What is standing in the way of making the changes that are both necessary and economically cost effective is the power of the fossil fuel industry to gaslight us with fake research and seemingly grass roots citizens’ movements. As the excellent book Merchants of Doubt by Naomi Oreskes and Erik Conway showed, generations of smokers were denied factual information about the connection between smoking and fatal diseases for decades due to misinformation bought and paid for by tobacco companies. Needless to say, that misinformation led to many preventable deaths.
But smoking mostly kills individual smokers (some people get sick from second hand smoke as well). When it comes to climate change the consequences are much more dire. It is not an exaggeration to claim that the rising global temperature and the changes in the world’s ecology will create so much disruption and destruction that literally millions of our grandchildren will die prematurely. To minimize both the disruption, destruction and death it is essential that we take steps right now to let the free market actually work its magic so that competitive green technologies can beat out fossil fuels without government intervention to stall that change.
In my last commentary when I gave praise to the young people of the SUNRISE MOVEMENT. I noted that they recognize the need to organize politically to counter the efforts of fossil fuel trade associations, lobbying groups and intellectuals for hire.
Forty years ago, when NASA scientist James Hansen warned of the dangers of global warming, the free market (because it ignored externalities) was signaling that green technologies were too expensive. Now that green technologies are competitive, the fossil fuel protection racket is erecting barriers to the market.

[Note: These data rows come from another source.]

-- ==== Sys2Proof/Laws/Memory.lean ====
section
/-! SUPPORT. The laws of memory: reading after a write, an erase and a range write, and that every memory operation keeps
the canonical form and the bound of its space. -/

namespace Sys2Proof.Machine

theorem Memory.risingFrom_none {lo : Option Nat} {m : Memory} (h : Memory.risingFrom lo m = true) :
    Memory.risingFrom none m = true := by
  cases m with
  | nil => simp [Memory.risingFrom]
  | cons c rest =>
    cases lo with
    | none => exact h
    | some l => simp only [Memory.risingFrom, Bool.and_eq_true] at h ⊢; exact h.2

theorem Memory.risingFrom_weaken {lo lo' : Nat} {m : Memory} (hle : lo' ≤ lo)
    (h : Memory.risingFrom (some lo) m = true) : Memory.risingFrom (some lo') m = true := by
  cases m with
  | nil => simp [Memory.risingFrom]
  | cons c rest =>
    simp only [Memory.risingFrom, Bool.and_eq_true, decide_eq_true_eq] at h ⊢
    exact ⟨by omega, h.2⟩

theorem Memory.risingFrom_cons {lo : Option Nat} {c : Host.Cell} {rest : Memory} :
    Memory.risingFrom lo (c :: rest) = true ↔
      (∀ l, lo = some l → l < c.1) ∧ Memory.risingFrom (some c.1) rest = true := by
  cases lo <;> simp [Memory.risingFrom]

/-- Nothing is listed at or below the bound. -/
theorem Memory.read_of_le {lo a : Nat} {m : Memory} (h : Memory.risingFrom (some lo) m = true) (ha : a ≤ lo) :
    Memory.read m a = Memory.erased := by
  induction m generalizing lo with
  | nil => rfl
  | cons c rest ih =>
    rw [Memory.risingFrom_cons] at h
    have hlt := h.1 lo rfl
    rw [Memory.read, if_neg (by omega)]
    exact ih h.2 (by omega)

@[simp] theorem Memory.read_cell (a x : Nat) (b : Byte) :
    Memory.read (Memory.cell a b) x = if a = x then b else Memory.erased := by
  unfold Memory.cell
  split <;> simp_all [Memory.read]

/-- Reading a cell in front of a memory whose addresses lie above it. -/
theorem Memory.read_cell_append {a x : Nat} {b : Byte} {m : Memory}
    (h : Memory.risingFrom (some a) m = true) :
    Memory.read (Memory.cell a b ++ m) x = if a = x then b else Memory.read m x := by
  unfold Memory.cell
  split
  · next hb =>
    split
    · next hx => subst hx; simp [Memory.read_of_le h (Nat.le_refl _), hb]
    · rfl
  · simp [Memory.read]

theorem Memory.risingFrom_cell_append {lo : Option Nat} {a : Nat} {b : Byte} {m : Memory}
    (hlo : ∀ l, lo = some l → l < a) (h : Memory.risingFrom (some a) m = true) :
    Memory.risingFrom lo (Memory.cell a b ++ m) = true := by
  unfold Memory.cell
  split
  · cases lo with
    | none => exact Memory.risingFrom_none h
    | some l => exact Memory.risingFrom_weaken (Nat.le_of_lt (hlo l rfl)) h
  · exact Memory.risingFrom_cons.2 ⟨hlo, h⟩

theorem Memory.risingFrom_write {lo : Option Nat} {a : Nat} {b : Byte} {m : Memory}
    (hlo : ∀ l, lo = some l → l < a) (h : Memory.risingFrom lo m = true) :
    Memory.risingFrom lo (Memory.write m a b) = true := by
  induction m generalizing lo with
  | nil =>
    rw [Memory.write, ← List.append_nil (Memory.cell a b)]
    exact Memory.risingFrom_cell_append hlo (by simp [Memory.risingFrom])
  | cons c rest ih =>
    rw [Memory.risingFrom_cons] at h
    rw [Memory.write]
    split
    · next hlt =>
      exact Memory.risingFrom_cons.2 ⟨h.1, ih (by rintro l ⟨⟩; exact hlt) h.2⟩
    · split
      · next heq => exact Memory.risingFrom_cell_append hlo (heq ▸ h.2)
      · exact Memory.risingFrom_cell_append hlo
          (Memory.risingFrom_cons.2 ⟨by rintro l ⟨⟩; omega, h.2⟩)

/-- Reading after a write: the byte written at its address, the old byte anywhere else. -/
theorem Memory.read_write_rising {lo : Option Nat} {m : Memory} (h : Memory.risingFrom lo m = true)
    (a x : Nat) (b : Byte) :
    Memory.read (Memory.write m a b) x = if a = x then b else Memory.read m x := by
  induction m generalizing lo with
  | nil => simp [Memory.write, Memory.read]
  | cons c rest ih =>
    rw [Memory.risingFrom_cons] at h
    rw [Memory.write]
    split
    · rw [Memory.read, ih h.2, Memory.read]
      split
      · rw [if_neg (by omega)]
      · rfl
    · split
      · next heq =>
        rw [Memory.read_cell_append (heq ▸ h.2), Memory.read]
        split
        · rfl
        · rw [if_neg (by omega)]
      · rw [Memory.read_cell_append (Memory.risingFrom_cons.2 ⟨by rintro l ⟨⟩; omega, h.2⟩)]

theorem Memory.all_cell {a : Nat} {b : Byte} {q : Host.Cell → Bool} (hq : b ≠ Memory.erased → q (a, b) = true) :
    (Memory.cell a b).all q = true := by
  unfold Memory.cell
  split
  · rfl
  · next hb => simp [hq hb]

theorem Memory.all_write {m : Memory} {a : Nat} {b : Byte} {q : Host.Cell → Bool}
    (hm : m.all q = true) (hq : b ≠ Memory.erased → q (a, b) = true) : (Memory.write m a b).all q = true := by
  induction m with
  | nil => exact Memory.all_cell hq
  | cons c rest ih =>
    simp only [List.all_cons, Bool.and_eq_true] at hm
    rw [Memory.write]
    split
    · simp only [List.all_cons, Bool.and_eq_true]; exact ⟨hm.1, ih hm.2⟩
    · split
      · rw [List.all_append, Memory.all_cell hq, hm.2]; rfl
      · rw [List.all_append, Memory.all_cell hq, List.all_cons, hm.1, hm.2]; rfl

theorem Memory.wf_nil : Memory.wf [] = true := rfl

theorem Memory.below_nil (n : Nat) : Memory.below n [] = true := rfl

@[simp] theorem Memory.read_nil (a : Nat) : Memory.read [] a = Memory.erased := rfl

theorem Memory.wf_write {m : Memory} (h : m.wf = true) (a : Nat) (b : Byte) : (m.write a b).wf = true := by
  simp only [Memory.wf, Bool.and_eq_true] at h ⊢
  exact ⟨Memory.risingFrom_write (by simp) h.1, Memory.all_write h.2 (by simp)⟩

theorem Memory.below_write {m : Memory} {n a : Nat} (h : m.below n = true) (ha : a < n) (b : Byte) :
    (m.write a b).below n = true :=
  Memory.all_write h (by simp [ha])

theorem Memory.read_write {m : Memory} (h : m.wf = true) (a x : Nat) (b : Byte) :
    (m.write a b).read x = if a = x then b else m.read x := by
  simp only [Memory.wf, Bool.and_eq_true] at h
  exact Memory.read_write_rising h.1 a x b

theorem Memory.risingFrom_filter {lo : Option Nat} {m : Memory} (q : Host.Cell → Bool)
    (h : Memory.risingFrom lo m = true) : Memory.risingFrom lo (m.filter q) = true := by
  induction m generalizing lo with
  | nil => simpa using h
  | cons c rest ih =>
    have h' := Memory.risingFrom_cons.1 h
    rw [List.filter_cons]
    split
    · exact Memory.risingFrom_cons.2 ⟨h'.1, ih h'.2⟩
    · refine ih ?_
      cases lo with
      | none => exact Memory.risingFrom_none h'.2
      | some l => exact Memory.risingFrom_weaken (Nat.le_of_lt (h'.1 l rfl)) h'.2

theorem Memory.all_filter {m : Memory} {q r : Host.Cell → Bool} (h : m.all q = true) : (m.filter r).all q = true := by
  simp only [List.all_eq_true, List.mem_filter] at h ⊢
  exact fun c hc => h c hc.1

theorem Memory.wf_eraseRange {m : Memory} (h : m.wf = true) (lo n : Nat) : (m.eraseRange lo n).wf = true := by
  simp only [Memory.wf, Bool.and_eq_true, Memory.eraseRange] at h ⊢
  exact ⟨Memory.risingFrom_filter _ h.1, Memory.all_filter h.2⟩

theorem Memory.below_eraseRange {m : Memory} {k : Nat} (h : m.below k = true) (lo n : Nat) :
    (m.eraseRange lo n).below k = true := Memory.all_filter h

/-- An erased range reads as erased; every other address is kept. -/
theorem Memory.read_eraseRange (m : Memory) (lo n x : Nat) :
    (m.eraseRange lo n).read x = if lo ≤ x ∧ x < lo + n then Memory.erased else m.read x := by
  induction m with
  | nil => simp [Memory.eraseRange, Memory.read]
  | cons c rest ih =>
    simp only [Memory.eraseRange] at ih ⊢
    rw [List.filter_cons]
    split
    · next hc =>
      rw [Memory.read, Memory.read, ih]
      by_cases hx : c.1 = x
      · simp only [Bool.not_eq_true', Bool.and_eq_false_iff, decide_eq_false_iff_not] at hc
        rw [if_pos hx, if_pos hx, if_neg (by omega)]
      · rw [if_neg hx, if_neg hx]
    · next hc =>
      rw [ih, Memory.read]
      simp only [Bool.not_eq_true', Bool.not_eq_false, Bool.and_eq_true, decide_eq_true_eq] at hc
      by_cases hx : c.1 = x
      · rw [if_pos (by omega), if_pos (by omega)]
      · rw [if_neg hx]

theorem Memory.writeRange_succ (m : Memory) (lo n : Nat) (f : Nat → Byte) :
    m.writeRange lo (n + 1) f = (m.writeRange lo n f).write (lo + n) (f n) := by
  simp [Memory.writeRange, List.range_succ, List.foldl_append]

theorem Memory.wf_writeRange {m : Memory} (h : m.wf = true) (lo n : Nat) (f : Nat → Byte) :
    (m.writeRange lo n f).wf = true := by
  induction n with
  | zero => exact h
  | succ n ih => rw [Memory.writeRange_succ]; exact Memory.wf_write ih _ _

theorem Memory.below_writeRange {m : Memory} {k lo n : Nat} (h : m.below k = true) (hk : lo + n ≤ k) (f : Nat → Byte) :
    (m.writeRange lo n f).below k = true := by
  induction n with
  | zero => exact h
  | succ n ih => rw [Memory.writeRange_succ]; exact Memory.below_write (ih (by omega)) (by omega) _

/-- A written range reads as what was written; every other address is kept. -/
theorem Memory.read_writeRange {m : Memory} (h : m.wf = true) (lo n x : Nat) (f : Nat → Byte) :
    (m.writeRange lo n f).read x = if lo ≤ x ∧ x < lo + n then f (x - lo) else m.read x := by
  induction n with
  | zero => rw [if_neg (by omega)]; rfl
  | succ n ih =>
    rw [Memory.writeRange_succ, Memory.read_write (Memory.wf_writeRange h lo n f), ih]
    by_cases hx : lo + n = x
    · rw [if_pos hx, if_pos (by omega), ← hx, Nat.add_sub_cancel_left]
    · rw [if_neg hx]
      by_cases hr : lo ≤ x ∧ x < lo + n
      · rw [if_pos hr, if_pos (by omega)]
      · rw [if_neg hr, if_neg (by omega)]

/-- An address at or above the bound of a space is not listed. -/
theorem Memory.read_of_below {m : Memory} {n a : Nat} (h : m.below n = true) (ha : n ≤ a) :
    m.read a = Memory.erased := by
  induction m with
  | nil => rfl
  | cons c rest ih =>
    simp only [Memory.below, List.all_cons, Bool.and_eq_true, decide_eq_true_eq] at h
    rw [Memory.read, if_neg (by omega)]
    exact ih h.2

end Sys2Proof.Machine
end

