@[simp] theorem storePacket_par (rx : Nat) (s : State) : (storePacket rx s).par = s.par := rfl
@[simp] theorem storePacket_latch (rx : Nat) (s : State) : (storePacket rx s).latch = s.latch := rfl
@[simp] theorem storePacket_fsm (rx : Nat) (s : State) : (storePacket rx s).fsm = s.fsm := rfl
@[simp] theorem storePacket_tx (rx : Nat) (s : State) : (storePacket rx s).tx = s.tx := rfl
@[simp] theorem storePacket_newAddr (rx : Nat) (s : State) : (storePacket rx s).newAddr = s.newAddr := rfl
@[simp] theorem storePacket_rxCnt (rx : Nat) (s : State) : (storePacket rx s).rxCnt = some (rx + s.ep0OutBuf.length) := rfl
@[simp] theorem storePacket_fl (rx : Nat) (s : State) : (storePacket rx s).fl = s.fl := rfl
@[simp] theorem storePacket_ep0SetupFull (rx : Nat) (s : State) : (storePacket rx s).ep0SetupFull = s.ep0SetupFull := rfl
@[simp] theorem storePacket_ep0SetupBuf (rx : Nat) (s : State) : (storePacket rx s).ep0SetupBuf = s.ep0SetupBuf := rfl
@[simp] theorem storePacket_ep0OutFull (rx : Nat) (s : State) : (storePacket rx s).ep0OutFull = false := rfl
@[simp] theorem storePacket_ep0OutBuf (rx : Nat) (s : State) : (storePacket rx s).ep0OutBuf = [] := rfl
@[simp] theorem storePacket_ep0InArmed (rx : Nat) (s : State) : (storePacket rx s).ep0InArmed = s.ep0InArmed := rfl
@[simp] theorem storePacket_ep0InBuf (rx : Nat) (s : State) : (storePacket rx s).ep0InBuf = s.ep0InBuf := rfl
@[simp] theorem storePacket_ep0Stall (rx : Nat) (s : State) : (storePacket rx s).ep0Stall = s.ep0Stall := rfl
@[simp] theorem storePacket_ep0Configured (rx : Nat) (s : State) : (storePacket rx s).ep0Configured = s.ep0Configured := rfl
@[simp] theorem storePacket_devAddr (rx : Nat) (s : State) : (storePacket rx s).devAddr = s.devAddr := rfl
@[simp] theorem storePacket_addrEn (rx : Nat) (s : State) : (storePacket rx s).addrEn = s.addrEn := rfl
@[simp] theorem storePacket_usbConfiguration (rx : Nat) (s : State) : (storePacket rx s).usbConfiguration = s.usbConfiguration := rfl
@[simp] theorem storePacket_ep1Enabled (rx : Nat) (s : State) : (storePacket rx s).ep1Enabled = s.ep1Enabled := rfl
@[simp] theorem storePacket_usbEnabled (rx : Nat) (s : State) : (storePacket rx s).usbEnabled = s.usbEnabled := rfl
@[simp] theorem storePacket_usbAttached (rx : Nat) (s : State) : (storePacket rx s).usbAttached = s.usbAttached := rfl
@[simp] theorem storePacket_busresetPending (rx : Nat) (s : State) : (storePacket rx s).busresetPending = s.busresetPending := rfl
@[simp] theorem storePacket_rpt (rx : Nat) (s : State) : (storePacket rx s).rpt = rptStore s.rpt rx s.ep0OutBuf := rfl
@[simp] theorem storePacket_flash (rx : Nat) (s : State) : (storePacket rx s).flash = s.flash := rfl
@[simp] theorem storePacket_pbData (rx : Nat) (s : State) : (storePacket rx s).pbData = s.pbData := rfl
@[simp] theorem storePacket_pbTag (rx : Nat) (s : State) : (storePacket rx s).pbTag = s.pbTag := rfl
@[simp] theorem storePacket_nvmOp (rx : Nat) (s : State) : (storePacket rx s).nvmOp = s.nvmOp := rfl
@[simp] theorem storePacket_rwwEnabled (rx : Nat) (s : State) : (storePacket rx s).rwwEnabled = s.rwwEnabled := rfl
@[simp] theorem storePacket_sessLast (rx : Nat) (s : State) : (storePacket rx s).sessLast = s.sessLast := rfl
@[simp] theorem storePacket_ivsel (rx : Nat) (s : State) : (storePacket rx s).ivsel = s.ivsel := rfl
@[simp] theorem storePacket_led (rx : Nat) (s : State) : (storePacket rx s).led = s.led := rfl
@[simp] theorem storePacket_rstcauseReg (rx : Nat) (s : State) : (storePacket rx s).rstcauseReg = s.rstcauseReg := rfl
@[simp] theorem storePacket_resetCause (rx : Nat) (s : State) : (storePacket rx s).resetCause = s.resetCause := rfl
@[simp] theorem storePacket_magicKey (rx : Nat) (s : State) : (storePacket rx s).magicKey = s.magicKey := rfl
@[simp] theorem storePacket_timeoutCounter (rx : Nat) (s : State) : (storePacket rx s).timeoutCounter = s.timeoutCounter := rfl
@[simp] theorem storePacket_timerRunning (rx : Nat) (s : State) : (storePacket rx s).timerRunning = s.timerRunning := rfl
@[simp] theorem storePacket_wdtEnabled (rx : Nat) (s : State) : (storePacket rx s).wdtEnabled = s.wdtEnabled := rfl
@[simp] theorem storePacket_bootPhase (rx : Nat) (s : State) : (storePacket rx s).bootPhase = s.bootPhase := rfl
@[simp] theorem storePacket_intEn (rx : Nat) (s : State) : (storePacket rx s).intEn = s.intEn := rfl
@[simp] theorem storePacket_faults (rx : Nat) (s : State) : (storePacket rx s).faults = s.faults := rfl
@[simp] theorem storePacket_script (rx : Nat) (s : State) : (storePacket rx s).script = s.script := rfl
@[simp] theorem storePacket_trace (rx : Nat) (s : State) : (storePacket rx s).trace = s.trace := rfl
@[simp] theorem storePacket_offs (rx : Nat) (s : State) : (storePacket rx s).offs = s.offs := rfl
@[simp] theorem storePacket_draws (rx : Nat) (s : State) : (storePacket rx s).draws = s.draws := rfl

@[simp] theorem usbOff_par (s : State) : (usbOff s).par = s.par := rfl
@[simp] theorem usbOff_latch (s : State) : (usbOff s).latch = s.latch := rfl
@[simp] theorem usbOff_fsm (s : State) : (usbOff s).fsm = s.fsm := rfl
@[simp] theorem usbOff_tx (s : State) : (usbOff s).tx = s.tx := rfl
@[simp] theorem usbOff_newAddr (s : State) : (usbOff s).newAddr = s.newAddr := rfl
@[simp] theorem usbOff_rxCnt (s : State) : (usbOff s).rxCnt = s.rxCnt := rfl
@[simp] theorem usbOff_fl (s : State) : (usbOff s).fl = s.fl := rfl
@[simp] theorem usbOff_ep0SetupFull (s : State) : (usbOff s).ep0SetupFull = false := rfl
@[simp] theorem usbOff_ep0SetupBuf (s : State) : (usbOff s).ep0SetupBuf = s.ep0SetupBuf := rfl
@[simp] theorem usbOff_ep0OutFull (s : State) : (usbOff s).ep0OutFull = false := rfl
@[simp] theorem usbOff_ep0OutBuf (s : State) : (usbOff s).ep0OutBuf = s.ep0OutBuf := rfl
@[simp] theorem usbOff_ep0InArmed (s : State) : (usbOff s).ep0InArmed = false := rfl
@[simp] theorem usbOff_ep0InBuf (s : State) : (usbOff s).ep0InBuf = s.ep0InBuf := rfl
@[simp] theorem usbOff_ep0Stall (s : State) : (usbOff s).ep0Stall = false := rfl
@[simp] theorem usbOff_ep0Configured (s : State) : (usbOff s).ep0Configured = false := rfl
@[simp] theorem usbOff_devAddr (s : State) : (usbOff s).devAddr = 0 := rfl
@[simp] theorem usbOff_addrEn (s : State) : (usbOff s).addrEn = false := rfl
@[simp] theorem usbOff_usbConfiguration (s : State) : (usbOff s).usbConfiguration = s.usbConfiguration := rfl
@[simp] theorem usbOff_ep1Enabled (s : State) : (usbOff s).ep1Enabled = false := rfl
@[simp] theorem usbOff_usbEnabled (s : State) : (usbOff s).usbEnabled = false := rfl
@[simp] theorem usbOff_usbAttached (s : State) : (usbOff s).usbAttached = false := rfl
@[simp] theorem usbOff_busresetPending (s : State) : (usbOff s).busresetPending = false := rfl
@[simp] theorem usbOff_rpt (s : State) : (usbOff s).rpt = s.rpt := rfl
@[simp] theorem usbOff_flash (s : State) : (usbOff s).flash = s.flash := rfl
@[simp] theorem usbOff_pbData (s : State) : (usbOff s).pbData = s.pbData := rfl
@[simp] theorem usbOff_pbTag (s : State) : (usbOff s).pbTag = s.pbTag := rfl
@[simp] theorem usbOff_nvmOp (s : State) : (usbOff s).nvmOp = s.nvmOp := rfl
@[simp] theorem usbOff_rwwEnabled (s : State) : (usbOff s).rwwEnabled = s.rwwEnabled := rfl
@[simp] theorem usbOff_sessLast (s : State) : (usbOff s).sessLast = s.sessLast := rfl
@[simp] theorem usbOff_ivsel (s : State) : (usbOff s).ivsel = s.ivsel := rfl
@[simp] theorem usbOff_led (s : State) : (usbOff s).led = s.led := rfl
@[simp] theorem usbOff_rstcauseReg (s : State) : (usbOff s).rstcauseReg = s.rstcauseReg := rfl
@[simp] theorem usbOff_resetCause (s : State) : (usbOff s).resetCause = s.resetCause := rfl
@[simp] theorem usbOff_magicKey (s : State) : (usbOff s).magicKey = s.magicKey := rfl
@[simp] theorem usbOff_timeoutCounter (s : State) : (usbOff s).timeoutCounter = s.timeoutCounter := rfl
@[simp] theorem usbOff_timerRunning (s : State) : (usbOff s).timerRunning = s.timerRunning := rfl
@[simp] theorem usbOff_wdtEnabled (s : State) : (usbOff s).wdtEnabled = s.wdtEnabled := rfl
@[simp] theorem usbOff_bootPhase (s : State) : (usbOff s).bootPhase = s.bootPhase := rfl
@[simp] theorem usbOff_intEn (s : State) : (usbOff s).intEn = s.intEn := rfl
@[simp] theorem usbOff_faults (s : State) : (usbOff s).faults = s.faults := rfl
@[simp] theorem usbOff_script (s : State) : (usbOff s).script = s.script := rfl
@[simp] theorem usbOff_trace (s : State) : (usbOff s).trace = s.trace := rfl
@[simp] theorem usbOff_offs (s : State) : (usbOff s).offs = s.offs := rfl
@[simp] theorem usbOff_draws (s : State) : (usbOff s).draws = s.draws := rfl

@[simp] theorem usbInit_par (s : State) : (usbInit s).par = s.par := rfl
@[simp] theorem usbInit_latch (s : State) : (usbInit s).latch = s.latch := rfl
@[simp] theorem usbInit_fsm (s : State) : (usbInit s).fsm = some .idle := rfl
@[simp] theorem usbInit_tx (s : State) : (usbInit s).tx = s.tx := rfl
@[simp] theorem usbInit_newAddr (s : State) : (usbInit s).newAddr = s.newAddr := rfl
@[simp] theorem usbInit_rxCnt (s : State) : (usbInit s).rxCnt = s.rxCnt := rfl
@[simp] theorem usbInit_fl (s : State) : (usbInit s).fl = s.fl := rfl
@[simp] theorem usbInit_ep0SetupFull (s : State) : (usbInit s).ep0SetupFull = s.ep0SetupFull := rfl
@[simp] theorem usbInit_ep0SetupBuf (s : State) : (usbInit s).ep0SetupBuf = s.ep0SetupBuf := rfl
@[simp] theorem usbInit_ep0OutFull (s : State) : (usbInit s).ep0OutFull = s.ep0OutFull := rfl
@[simp] theorem usbInit_ep0OutBuf (s : State) : (usbInit s).ep0OutBuf = s.ep0OutBuf := rfl
@[simp] theorem usbInit_ep0InArmed (s : State) : (usbInit s).ep0InArmed = s.ep0InArmed := rfl
@[simp] theorem usbInit_ep0InBuf (s : State) : (usbInit s).ep0InBuf = s.ep0InBuf := rfl
@[simp] theorem usbInit_ep0Stall (s : State) : (usbInit s).ep0Stall = s.ep0Stall := rfl
@[simp] theorem usbInit_ep0Configured (s : State) : (usbInit s).ep0Configured = false := rfl
@[simp] theorem usbInit_devAddr (s : State) : (usbInit s).devAddr = s.devAddr := rfl
@[simp] theorem usbInit_addrEn (s : State) : (usbInit s).addrEn = s.addrEn := rfl
@[simp] theorem usbInit_usbConfiguration (s : State) : (usbInit s).usbConfiguration = 0 := rfl
@[simp] theorem usbInit_ep1Enabled (s : State) : (usbInit s).ep1Enabled = s.ep1Enabled := rfl
@[simp] theorem usbInit_usbEnabled (s : State) : (usbInit s).usbEnabled = true := rfl
@[simp] theorem usbInit_usbAttached (s : State) : (usbInit s).usbAttached = true := rfl
@[simp] theorem usbInit_busresetPending (s : State) : (usbInit s).busresetPending = s.busresetPending := rfl
@[simp] theorem usbInit_rpt (s : State) : (usbInit s).rpt = List.replicate 132 0x00 := rfl
@[simp] theorem usbInit_flash (s : State) : (usbInit s).flash = s.flash := rfl
@[simp] theorem usbInit_pbData (s : State) : (usbInit s).pbData = s.pbData := rfl
@[simp] theorem usbInit_pbTag (s : State) : (usbInit s).pbTag = s.pbTag := rfl
@[simp] theorem usbInit_nvmOp (s : State) : (usbInit s).nvmOp = s.nvmOp := rfl
@[simp] theorem usbInit_rwwEnabled (s : State) : (usbInit s).rwwEnabled = s.rwwEnabled := rfl
@[simp] theorem usbInit_sessLast (s : State) : (usbInit s).sessLast = s.sessLast := rfl
@[simp] theorem usbInit_ivsel (s : State) : (usbInit s).ivsel = .boot := rfl
@[simp] theorem usbInit_led (s : State) : (usbInit s).led = s.led := rfl
@[simp] theorem usbInit_rstcauseReg (s : State) : (usbInit s).rstcauseReg = s.rstcauseReg := rfl
@[simp] theorem usbInit_resetCause (s : State) : (usbInit s).resetCause = s.resetCause := rfl
@[simp] theorem usbInit_magicKey (s : State) : (usbInit s).magicKey = s.magicKey := rfl
@[simp] theorem usbInit_timeoutCounter (s : State) : (usbInit s).timeoutCounter = s.timeoutCounter := rfl
@[simp] theorem usbInit_timerRunning (s : State) : (usbInit s).timerRunning = false := rfl
@[simp] theorem usbInit_wdtEnabled (s : State) : (usbInit s).wdtEnabled = s.wdtEnabled := rfl
@[simp] theorem usbInit_bootPhase (s : State) : (usbInit s).bootPhase = .usb := rfl
@[simp] theorem usbInit_intEn (s : State) : (usbInit s).intEn = true := rfl
@[simp] theorem usbInit_faults (s : State) : (usbInit s).faults = s.faults := rfl
@[simp] theorem usbInit_script (s : State) : (usbInit s).script = s.script := rfl
@[simp] theorem usbInit_trace (s : State) : (usbInit s).trace = s.trace := rfl
@[simp] theorem usbInit_offs (s : State) : (usbInit s).offs = s.offs := rfl
@[simp] theorem usbInit_draws (s : State) : (usbInit s).draws = s.draws := rfl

Dressler concludes with this very important admonition: “Policymakers must now call out the fact that an industry facing obsolescence is distorting the market to try to shut out a superior competitor, clean energy.”
Michael Meeropol is professor emeritus of Economics at Western New England University. He is the author with Howard and Paul Sherman of the recently published second edition of Principles of Macroeconomics: Activist vs. Austerity Policies.